GDP is the worst of all national accounting statistics, except for all of the others that have been tried. The single-minded pursuit of GDP growth is core to the story of China’s rapid development as well as its festering problems. One fun section from Seeking Truth and Hiding Facts draws a distinction between the failure of China to put together “Green GDP” statistics versus the success of the air quality measure PM2.5, focusing on the overly abstract nature of the former and the extent to which it demolished narratives of good growth versus the latter’s simplicity and concrete nature.
I was reminded of this comparison because the White House just put out a 100+ page strategy to “develop statistics for environmental-economic decisions.” The effort looks like a reasonable one, but not particularly ambitious — they say it will take 15 years to put these data together. Of course, trying to measure the value of a forest — especially when including intangible aspects of beauty — is politically contentious. And, irreducibly so. Technocrats need to understand that there is no correct, objective measure of such things that can somehow make the politics disappear. And that’s fine. Politics is just part of living in a society, not some dirty thing that should be banished.

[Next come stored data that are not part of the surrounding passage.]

/-- `SWRST`. -/
def execSwrst (val : BitVec 64) (s : State) : Host.Outcome State Fault Refusal :=
  .next (if s.takesWrite rRstCtl then s.rstCtlWrite val else s.turnedAway)

/-- `RST_CAUSE_READ`. -/
def execRstCauseRead (s : State) : Host.Outcome State Fault Refusal :=
  .next (if s.sec.tdisp = 3 then s.unsupported else (s.send (.read (s.regShown rRstCause))).regReadEffect rRstCause)

/-- `FORCE_LW` (R389). -/
def execForceLw (val : BitVec 64) (s : State) : Host.Outcome State Fault Refusal :=
  .next (if s.takesWrite rPwrCtl then s.regPut rPwrCtl val else s.turnedAway)

/-! ### The boot sequence (R394 to R398) -/

def State.bootStage (s : State) : Nat := s.fld rBootStat 0 3
def State.setBootStage (s : State) (n : Nat) : State := s.setFld rBootStat 0 3 n

/-- BOOT_STAT.RESULT changed, which the towpath reports (R441). -/
def State.bootResult (s : State) (r : Nat) : State :=
  if s.fld rBootStat 8 4 = r then s else (s.setFld rBootStat 8 4 r).ibi 0x04

/-- A supply the joined switches can draw from. -/
def State.supplied (s : State) : Bool := s.aon.powered && (s.aon.mainOk || s.aon.onBackup)

/-- `RESET_STRETCH_END` (R392, R394 steps 1 and 2, R397): PORST_N is released; after three failed starts the part enters RECOVERY;
flash is held (R420); the local bus is cleared (R446). -/
def execResetStretchEnd (s : State) : Host.Outcome State Fault Refusal :=
  if !s.boot.inReset ∨ s.aon.thermal ∨ !s.supplied then .next s
  else
    let rec3 := decide (3 ≤ s.aon.attempt)
    let s1 : State := { s with boot := { s.boot with inReset := false }, lbs := { s.lbs with clearing := true },
                               aon := { s.aon with attempt := if rec3 then s.aon.attempt else s.aon.attempt + 1 } }
    .next ((s1.setFld rHubHostif 0 2 (if rec3 then 3 else 0)).setFld rTwnStat 4 1 1)

/-- The newer of the settings copies, of those whose channel is in service (R404). -/
def State.newestCopy (s : State) : Option SettingsCopy :=
  (s.nv.settings.filter (fun p => (s.channel p.1).inService)).foldl (fun (b : Option SettingsCopy) (p : Nat × SettingsCopy) => match b with
    | some c => if c.seq < p.2.seq then some p.2 else b
    | none => some p.2) none

/-- The bodies of a copy's sections of one kind. -/
def SettingsCopy.kind (c : SettingsCopy) (k : Nat) : List Byte := (c.sections.filter (fun x => decide (x.1 = k))).flatMap (·.2)

/-- Channels of a mask of 256 bits, and the mask of channels. -/
def channelsOf (b : List Byte) : List Nat := (List.range 256).filter (fun c => (leNat (b.take 32)).testBit c)
def channelMask (l : List Nat) : List Byte := leBytes 32 (l.eraseDups.map (fun c => 2 ^ (c % 256))).sum

/-- Slots of a stacked-DRAM channel that a withdrawal takes: at most 155,648 of the berth area (R429). -/
def channelTake (ch : Nat) : List Nat := (((Config.channelSlots ch).filter (fun n => decide (n < 0x4C0000))).eraseDups).take 155648

/-- Slots withdrawn from the berth pool; answered with how many. -/
def State.withdraw (s : State) (ch : Nat) : State × Nat :=
  let ns := (channelTake ch).filter (fun n => (s.hostEnd n).isNone && decide ((s.slot n).st ≠ .withdrawn))
  (ns.foldl (fun (s : State) n => (s.evictCopyAt n).setSlot n { st := .withdrawn }) s, ns.length)

/-! ### The local bus at its start (R445) -/

def State.setLbs (s : State) (l : Lbs) : State := { s with lbs := l }

/-- The next transfer starts when the bus is idle and no clear runs. -/
def State.lbsGo (s : State) : State :=
  match s.lbs.cur, s.lbs.queue with
  | none, op :: rest => if s.lbs.clearing then s else (s.setLbs { s.lbs with cur := some op, queue := rest }).send (.lbs op)
  | _, _ => s

/-- A transfer queued. -/
def State.lbsPush (s : State) (op : LbsOp) : State := (s.setLbs { s.lbs with queue := s.lbs.queue ++ [op] }).lbsGo

/-- `DRAM_READY` (R394 steps 3 and 4, R429): channels that fail their test and channels named in the retirement section are
withdrawn, basin 0's host area is zeroed, the sequencer waits for an image. The keepers' EEPROM read of R445 is queued. -/
def execDramReady (s : State) : Host.Outcome State Fault Refusal :=
  if s.boot.inReset ∨ s.bootStage ≠ 0 ∨ s.fld rBootStat 3 1 = 1 then .next s
  else
    let named := match s.newestCopy with
      | some c => channelsOf (c.kind 5)
      | none => []
    let failed := (List.range 256).filter (fun c => Config.channelFails c s.fresh)
    let s1 := ((named ++ failed).eraseDups).foldl (fun (s : State) c => (s.withdraw c).1) s.drawn
    let b0 := s1.basin 0
    let s2 : State := { s1 with tiers := { s1.tiers with retiredCh := named },
                                dram := memZero s1.dram b0.hostLo (b0.hostHi - b0.hostLo) }
    let s3 := if s2.fld rLbsStat 0 1 = 1 then s2 else s2.lbsPush { host := false, addr := 0x50, pec := false, wlen := 1, rlen := 8, wdata := 0 }
    .next (((s3.setFld rBootStat 4 1 1).setFld rBootStat 3 1 1).setBootStage 1)

/-- Where the image buffer of a download begins: BAR2 offset 0. -/
def imageAt : Nat := 0x5000000000

/-- A length the image buffers take (R395, R407). -/
def imageLenOk (n : Nat) : Bool := decide (0xB60 ≤ n) && decide (n ≤ 0x800000)
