/-- R113, R115: the core's instruction word. For every instruction, every predicate, register fields and IMM of its form, the word written from the
tables reads back as that instruction with every field as it was; and a word that names an instruction is the word of its own fields. -/
def Obligations.CoreWordRoundTrip : Prop :=
  (∀ (o : CoreOp) (pred dst a b im : Nat), pred < 16 → dst < 64 → a < 64 → b < 64 → im < 2 ^ 34 → o.formOk im = true →
    let w := coreWord o.code.1 pred dst a b im
    coreOp w = some o ∧ predF w = pred ∧ dstF w = dst ∧ srcA w = a ∧ srcB w = b ∧ imm w = im) ∧
  (∀ (o : CoreOp) (w : W64), coreOp w = some o → o.formOk (imm w) = true ∧ w = coreWord o.code.1 (predF w) (dstF w) (srcA w) (srcB w) (imm w))

/-- R79: s0 reads as 0 and p0 as 1, both discard writes; every other scalar or predicate holds what was last written, and a write changes no other. -/
def Obligations.HardwiredRegisters : Prop :=
  ∀ (x : Core) (n m : Nat) (v : W64) (b : Bool),
    (x.sPut n v).sGet 0 = 0 ∧ (x.pPut n b).pGet 0 = true ∧ x.sPut 0 v = x ∧ x.pPut 0 b = x ∧
    (x.sPut n v).sGet m = (if n = m ∧ n ≠ 0 then v else x.sGet m) ∧
    (x.pPut n b).pGet m = (if n = m ∧ n ≠ 0 then b else x.pGet m)

/-- R124: the scalar instructions of two registers write their result to the destination, take one step, and change nothing else of the part. R124:
the scalar instructions with an immediate (sign-extended from 34 bits), `mov`, `movh` and `ext`. R124: the compares, signed and unsigned, of two
registers and of a register and the immediate, and `plog`, write a predicate. -/
def Obligations.ScalarAndPredicateForms : Prop :=
  (∀ (s : State) (c : BitVec 12) (x : Core) (r : Run) (w : W64),
    ∀ e ∈ ([(.add c, .add, fun a b => a + b), (.sub c, .sub, fun a b => a - b), (.andR c, .andR, fun a b => a &&& b),
        (.orR c, .orR, fun a b => a ||| b), (.xorR c, .xorR, fun a b => a ^^^ b),
        (.shl c, .shl, fun a b => a <<< (b.toNat % 64)), (.shr c, .shr, fun a b => a >>> (b.toNat % 64)),
        (.sra c, .sra, fun a b => a.sshiftRight (b.toNat % 64)), (.mul c, .mul, fun a b => a * b)] :
        List (Instr × CoreOp × (W64 → W64 → W64))),
      Issues s c.toNat x r e.2.1 w →
        exec e.1 s = .next (s.setCore c.toNat
          (issued (x.sPut (dstF w) (e.2.2 (x.sGet (srcA w)) (x.sGet (srcB w)))) r (r.ip + 1)))) ∧
  (∀ (s : State) (c : BitVec 12) (x : Core) (r : Run) (w : W64),
    ∀ e ∈ ([(.addI c, .addI, fun a => a + simm w), (.subI c, .subI, fun a => a - simm w), (.andI c, .andI, fun a => a &&& simm w),
        (.orI c, .orI, fun a => a ||| simm w), (.xorI c, .xorI, fun a => a ^^^ simm w),
        (.shlI c, .shlI, fun a => a <<< ((simm w).toNat % 64)), (.shrI c, .shrI, fun a => a >>> ((simm w).toNat % 64)),
        (.sraI c, .sraI, fun a => a.sshiftRight ((simm w).toNat % 64)), (.mulI c, .mulI, fun a => a * simm w),
        (.mov c, .mov, fun _ => simm w),
        (.movh c, .movh, fun a => BitVec.ofNat 64 (imm w % 2 ^ 30 * 2 ^ 34 + a.toNat % 2 ^ 34)),
        (.ext c, .ext, fun a => BitVec.ofNat 64 (a.toNat / 2 ^ (imm w % 64) % 2 ^ (imm w / 64 % 64 + 1)))] :
        List (Instr × CoreOp × (W64 → W64))),
      Issues s c.toNat x r e.2.1 w →
        exec e.1 s = .next (s.setCore c.toNat (issued (x.sPut (dstF w) (e.2.2 (x.sGet (srcA w)))) r (r.ip + 1)))) ∧
  (∀ (s : State) (c : BitVec 12) (x : Core) (r : Run) (w : W64),
    (∀ e ∈ ([(.cmpEq c, .cmpEq, fun a b => a = b), (.cmpNe c, .cmpNe, fun a b => a ≠ b), (.cmpLt c, .cmpLt, fun a b => a.toInt < b.toInt),
        (.cmpLtu c, .cmpLtu, fun a b => a.toNat < b.toNat)] : List (Instr × CoreOp × (W64 → W64 → Prop))),
      Issues s c.toNat x r e.2.1 w →
        ∃ b : Bool, (b = true ↔ e.2.2 (x.sGet (srcA w)) (x.sGet (srcB w))) ∧
          exec e.1 s = .next (s.setCore c.toNat (issued (x.pPut (dstF w) b) r (r.ip + 1)))) ∧
    (∀ e ∈ ([(.cmpEqI c, .cmpEqI, fun a b => a = b), (.cmpNeI c, .cmpNeI, fun a b => a ≠ b), (.cmpLtI c, .cmpLtI, fun a b => a.toInt < b.toInt),
        (.cmpLtuI c, .cmpLtuI, fun a b => a.toNat < b.toNat)] : List (Instr × CoreOp × (W64 → W64 → Prop))),
      Issues s c.toNat x r e.2.1 w →
        ∃ b : Bool, (b = true ↔ e.2.2 (x.sGet (srcA w)) (simm w)) ∧
          exec e.1 s = .next (s.setCore c.toNat (issued (x.pPut (dstF w) b) r (r.ip + 1)))) ∧
    (Issues s c.toNat x r .plog w →
      exec (.plog c) s = .next (s.setCore c.toNat (issued (x.pPut (dstF w) ((imm w).testBit
        ((if x.pGet (srcA w) then 2 else 0) + (if x.pGet (srcB w) then 1 else 0)))) r (r.ip + 1)))))

/-- R81: an instruction whose predicate forbids it takes its step and changes nothing else, whichever instruction it is. R103, R115: an opcode or form
that the table does not give raises ILLEGAL_INSTR with the word as detail, and an instruction position past the image raises IFETCH_RANGE with that
position, whatever core command comes. -/
def Obligations.PredicationAndFetch : Prop :=
  (∀ (s : State) (c n : BitVec 12) (e : Bool) (u : Option AccUpset) (x : Core) (r : Run) (o : CoreOp) (w : W64), MayIssue s c.toNat x r o w → r.gate = none →
    x.pGet (predF w % 8) = decide (8 ≤ predF w) →
      exec (coreCommand o c e n u) s = .next (s.setCore c.toNat (issued x r (r.ip + 1)))) ∧
  (∀ (s : State) (c n : BitVec 12) (e : Bool) (u : Option AccUpset) (r : Run) (o : CoreOp), (s.core c.toNat).run = some r → (s.core c.toNat).halt = .running → r.wait = none →
    (r.image.length ≤ r.ip → exec (coreCommand o c e n u) s = .next (s.raise c.toNat exIfetch (BitVec.ofNat 64 r.ip))) ∧
    (∀ w, r.image[r.ip]? = some w → coreOp w = none → exec (coreCommand o c e n u) s = .next (s.raise c.toNat exIllegal w)))

/-- R104, R105: an exception ends its run, and a record of it stands at the tail of the basin's exception log, which advances; where the log is full
the record is counted in LOST instead. -/
def Obligations.ExceptionTaken : Prop :=
  ∀ (s : State) (c code : Nat) (d : W64) (r : Run) (b : Nat), (s.core c).run = some r → s.basinOf c = some b →
    let att := if r.kind = .replacement then 2 else 1
    let bs := s.basin b
    ((s.raise c code d).core c).run = none ∧
    ((bs.exc.tail + 1) % 1024 ≠ bs.exc.head →
      ((s.raise c code d).basin b).exc.tail = (bs.exc.tail + 1) % 1024 ∧
      (Memory.wf s.dram = true → r.hold = none → code ≠ exMemUncorr → memReadN (s.raise c code d).dram (bs.hostBase * 0x14000 + 0x18000 + 32 * bs.exc.tail) 32 =
        excRec code c r.gsid r.group r.prog att r.ip s.now d)) ∧
    ((bs.exc.tail + 1) % 1024 = bs.exc.head →
      ((s.raise c code d).basin b).exc.tail = bs.exc.tail ∧ ((s.raise c code d).basin b).exc.lost = satAdd 16 bs.exc.lost 1)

Despite China’s prior failure to develop Green GDP, researchers inside the country are doing some of the best work on a related idea — gross ecosystem product, GEP — which attempts to count the value of various services that the ecosystem provides. While we will never be able to account for all of the ways that we rely on our environment and ecosystems, attempting to measure systematically this reliance such as through GEP can provide some assistance in dealing with the uncertainties of the polycrisis.
That is, putting effort into considering what our rivers provide for us can improve awareness about what might happen should they dry up in a drought as happened around the world in the summer of 2022, whether it’s France losing nuclear power, Germans unable to ship coal, or China losing hydropower.However, GEP estimates of, say, the transport value of a river will follow market rates for next best alternatives, which makes some sense as an economic exercise. But, critically, in most circumstances, there is no actual ability to shift to some hypothetical market transport mechanism should the rivers run dry. There is no untasked set of trains, trucks, or other vehicles that are prepared to actually move X objects Y distance when needed. As such, the actual estimates of the value of a given ecosystem service are likely radically underpriced, because if it were to disappear in a moment, there is insufficient reserve capacity to replace it. And normal market prices for substitutes for that service would disappear in the face of a step change in demand.
So, one could simply reject the enterprise. After all, how can we quantify the value of a whale? What can replace the majesty of seeing the largest animal to ever grace this planet and hear its songs echoing? But with drought-stricken California suddenly reeling from flooding and all of the failures this summer from droughts and storms, getting our arms around the complex linkages and dependencies that our collective human civilization has wrought and the ways it is vulnerable is incredibly important work. And GEP provides such a framework. Yes, uncertainty will dominate but counting helps.
This is the first of what I hope to be a much more regular series of posting this spring.
Are we really going with polycrisis? Yes Davos ruins everything, and the world doesn’t seem so “crisis-y” right now, so it’s easy to take potshots at this term. But I thought this by Dominik Leusder is reasonable. Also the discussion on the Trashfuture podcast was fine.